Figure: The Hayat al-Qiddis Mar Afram al-Surani (The Life of Saint Ephrem the Syrian), an anonymous text translated from Syriac into Arabic by Butrus Rizq al-Andari in Lebanon (The School of the Monastery of Mar Yuhanna Marun), dated 17 January, 1895. Written in clear Ruq’ah style, in purplish ink.

Conclusion

These are only a few of the many calligraphic styles used to write the Arabic script, and while it is easy to detect the unique features of each, other styles are not so easily distinguishable. Sometimes it is only through details, like the size of the alif that styles visually differentiate. Today, calligraphy is mainly practiced as an art form, and even when looking at the most widely employed styles, there is a noticeable decline in use from the early 19th century, when printing technology appointed Naskh as the most adaptable variant. However, the importance of studying these various calligraphic styles is in the fact that some, (most notably Naskh, Maghribi, Ruq’ah and Kufi) were imitated in the typographic reproduction of the Arabic script, and the success of these types was dependent on how close they could get to replicating handwritten manuscripts.

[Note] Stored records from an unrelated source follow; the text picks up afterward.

/-- The lanes that entries of the divergence area hold (R26). -/
def entriesLanes (es : List DivEntry) : W32 :=
  es.foldl (fun m e => match e with
    | .path _ _ p _ => m ||| p
    | .join _ _ w _ => m ||| w) 0

/-- Every lane of the wave that has not exited (R23), whether its entry is cached or stands in memory (R26). -/
def liveLanes (v : Wave) : W32 :=
  entriesLanes v.div ||| v.divLanes ||| (v.slot0.mask ||| v.slot0.held ||| v.slot1.mask ||| v.slot1.held)

/-- active(w) of the issuing word. -/
def activeLanes (s : State) (v : Wave) : W32 :=
  match s.cur.ops with
  | some e => e.lanes &&& liveLanes v
  | none => s.cur.lanes

/-- The issuing slot of this step. -/
def ctxOf (s : State) : Option Ctx :=
  match s.cur.who with
  | .slot c w x => (waveOf s c w).map (fun v =>
      ⟨c, w, x, v, slotOf v x, lanesOf s.cur.lanes, lanesOf (activeLanes s v)⟩)
  | _ => none

/-- The issuing tender stream of this step: core, index, stream. -/
def tenderOf (s : State) : Option (Nat × Nat × Tender) :=
  match s.cur.who with
  | .tender c i => ((coreOf s c).tenders[i]?).map (fun t => (c, i, t))
  | _ => none

/-- A meaning of a slot's record: a fault where no slot issues. -/
def onSlot (s : State) (f : Ctx → State) : Host.Outcome State Fault Refusal :=
  match ctxOf s with
  | some k => .next (f k)
  | none => .fault .noIssuer

/-- A meaning of a tender record: a fault where no stream issues. -/
def onTender (s : State) (f : Nat → Nat → Tender → State) : Host.Outcome State Fault Refusal :=
  match tenderOf s with
  | some (c, i, t) => .next (f c i t)
  | none => .fault .noIssuer

/-! ## Registers -/

/-- The key of register `r` of a lane. -/
def regKey (r lane : Nat) : Nat := r * 32 + lane
/-- The low register of keep slot `n`; the high one follows it (R189). -/
def keepReg (v : Wave) (n : Nat) : Nat := v.winBase + v.window - 2 - 2 * n
/-- Register `r` of a lane. -/
def regGet (k : Core) (r lane : Nat) : W32 := smGet 0 k.regs (regKey r lane)
/-- A keep slot of a lane (R174). -/
def keepGet (k : Core) (v : Wave) (n lane : Nat) : Word :=
  (regGet k (keepReg v n + 1) lane ++ regGet k (keepReg v n) lane : BitVec 64)

/-- What a carriage must put back if register keys are overwritten now. -/
def logRegs (k : Core) (keys : List Nat) (t : Slot) : Slot :=
  match t.car with
  | some car => { t with car := some { car with regs := keys.map (fun i => (i, smGet 0 k.regs i, k.regPoison.contains i)) ++ car.regs } }
  | none => t

/-- The register keys a 64-bit write to registers `r`, `r + 1` of some lanes touches, with their values. -/
def pairWrites (r : Nat) (vals : List (Nat × Word)) : List (Nat × W32) :=
  vals.flatMap (fun p => [(regKey r p.1, p.2.setWidth 32), (regKey (r + 1) p.1, p.2.extractLsb' 32 32)])

/-- Writes registers of a core from slot `x` of wave slot `w`; a carriage remembers what it overwrites (R42), and a
write of a register clears its poison (R395). -/
def writeRegs (s : State) (c w x : Nat) (ws : List (Nat × W32)) : State :=
  let k := coreOf s c
  let s := onSlotOf s c w x (logRegs k (ws.map (fun p => p.1)))
  onCore s c (fun k => { k with regs := smSetAll 0 k.regs ws,
                                regPoison := k.regPoison.filter (fun i => !(ws.any (fun p => p.1 = i))) })

/-- Writes keep slot `n` of lanes (R174). -/
def writeKeep (s : State) (c w x : Nat) (n : Nat) (vals : List (Nat × Word)) : State :=
  match waveOf s c w with
  | some v => writeRegs s c w x (pairWrites (keepReg v n) vals)
  | none => s

/-- Writes a uniform slot (R174), whose words are then no longer poisoned (R395); a carriage remembers what it overwrites. -/
def writeUni (s : State) (c w x n : Nat) (v : Word) : State :=
  onWave s c w (fun wv =>
    let t := slotOf wv x
    let t := match t.car with
      | some car => { t with car := some { car with uni := (n, smGet 0 wv.uni n, wv.uniPoison.filter (fun i => i / 2 = n)) :: car.uni } }
      | none => t
    putSlot { wv with uni := smSet 0 wv.uni n v, uniPoison := wv.uniPoison.filter (fun i => i / 2 ≠ n) } x t)

/-- Record values of a wave with cells (32 · record + lane) written: their registers are no longer poisoned (R395). -/
def writeVals (v : Wave) (ws : List (Nat × Val)) : Wave :=
  { v with vals := smSetAll ⟨0, 0⟩ v.vals ws,
           valPoison := if v.valPoison = [] then [] else v.valPoison.filter (fun i => !ws.any (fun p => p.1 = i / 4)) }

/-! ## Special state -/

/-- Special state `i` of a lane (R263). -/
def specialState (s : State) (k : Ctx) (i lane : Nat) : Word :=
  match i with
  | 0 => BitVec.ofNat 64 lane
  | 1 => BitVec.ofNat 64 k.w
  | 2 => BitVec.ofNat 64 k.wave.waveIdx
  | 3 => BitVec.ofNat 64 k.wave.blockIdx
  | 4 => BitVec.ofNat 64 k.wave.nblk
  | 5 => BitVec.ofNat 64 k.wave.waves
  | 6 => BitVec.ofNat 64 k.core
  | 7 => BitVec.ofNat 64 (k.core / 16)
  | 8 => BitVec.ofNat 64 (coreDie k.core)
  | 9 => BitVec.ofNat 64 k.wave.launch
  | 10 => BitVec.ofNat 64 k.wave.prio
  | 11 => (maskOf k.act).setWidth 64
  | 12 => BitVec.ofNat 64 (coreOf s k.core).cycle
  | 13 => (match k.wave.kind with
    | .kernel => 0
    | .task => 1
    | .evaluator => 2
    | .handler => 3)
  | 14 => BitVec.ofNat 64 k.wave.part
  | 15 => if (coreOf s k.core).world then 1 else 0
  | _ => 0

/-! ## Reading an operand -/

/-- Bits of a value of a TY (R168): 64, 1 or 32. -/
def valueWidth (t : Ty) : Nat := if t.wide then 64 else if t = .pred then 1 else 32

/-- A 64-bit value read at the width of its consumer's TY (R168). -/
def readWidth (t : Ty) (v : Word) : Word :=
  if t.wide then v else if t = .pred then v &&& 1 else (v.setWidth 32).setWidth 64

/-- A result as it is held: extended to 64 bits by its producer's TY (R168, R174). -/
def extendValue (t : Ty) (v : Word) : Word :=
  if t = .i32 then (v.setWidth 32).signExtend 64 else readWidth t v

/-- The TY is a floating-point format that an IMM13 is converted to (R168). e2m1 is not counted among them: R168 speaks of a
floating-point TY, R183 lists e2m1 as a packed one of eight 4-bit elements in 32 bits, and no record reads a single e2m1 value;
its IMM13 is read as the integer (DESIGN CHOICE, log entry 41). -/
def Ty.isFloat (t : Ty) : Bool := t.isFlt || t = .e4m3 || t = .e5m2

/-- An IMM13 at a TY (R168): a floating-point TY converts the integer with RN-even. -/
def immValue (t : Ty) (v : BitVec 13) : Word :=
  if Ty.isFloat t then BitVec.ofNat 64 (fpRound (fmtOf t) .rn false (fvInt v.toInt)) else v.signExtend 64

/-- The value of a record of the present pass for a lane (R173). -/
def recordValue (v : Wave) (rcd lane : Nat) : Val := smGet ⟨0, 0⟩ v.vals (rcd * 32 + lane)

/-- A vector name of a die word: V(WINBASE + 8·WOFF + n) (R204). -/
def dieReg (k : Ctx) (n : Nat) : Nat := k.wave.winBase + 8 * k.slot.woff.toNat + n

Calligraphic traditions like the relationship between stroke width and counter size, or the fitting of letters and words still remain relevant to the design of typefaces used in printing.

Footnotes & further reading:

1. Safadi, Yasin Hamid, Islamic calligraphy, 1979.
2. By the eighth century, these developed into the familiar short black diagonal strokes that are commonly used today. Baker, Colin F, Qur‘an manuscripts: Calligraphy, Illumination, Design, 2007.
3. Schimmel, Annemarie, Calligraphy and Islamic culture, 1984.
4. The scripts were used in Iran before the country adopted the Arabic script.
5. Abbott, Nabia, Studies in Arabic Literary Papyri, Vol. I, 1972.
6. Yūsofī, Gholam Hoseyn, “Calligraphy” Encyclopedia Iranica, Vol. IV, 1990. http:iranicaonline.org/articles/calligraphy (state as of 5. 3. 2016.)
7. Vilhjálmsson, Gunnar, “Ruq’ah – the new style” The Recorder, Issue 1, 2014.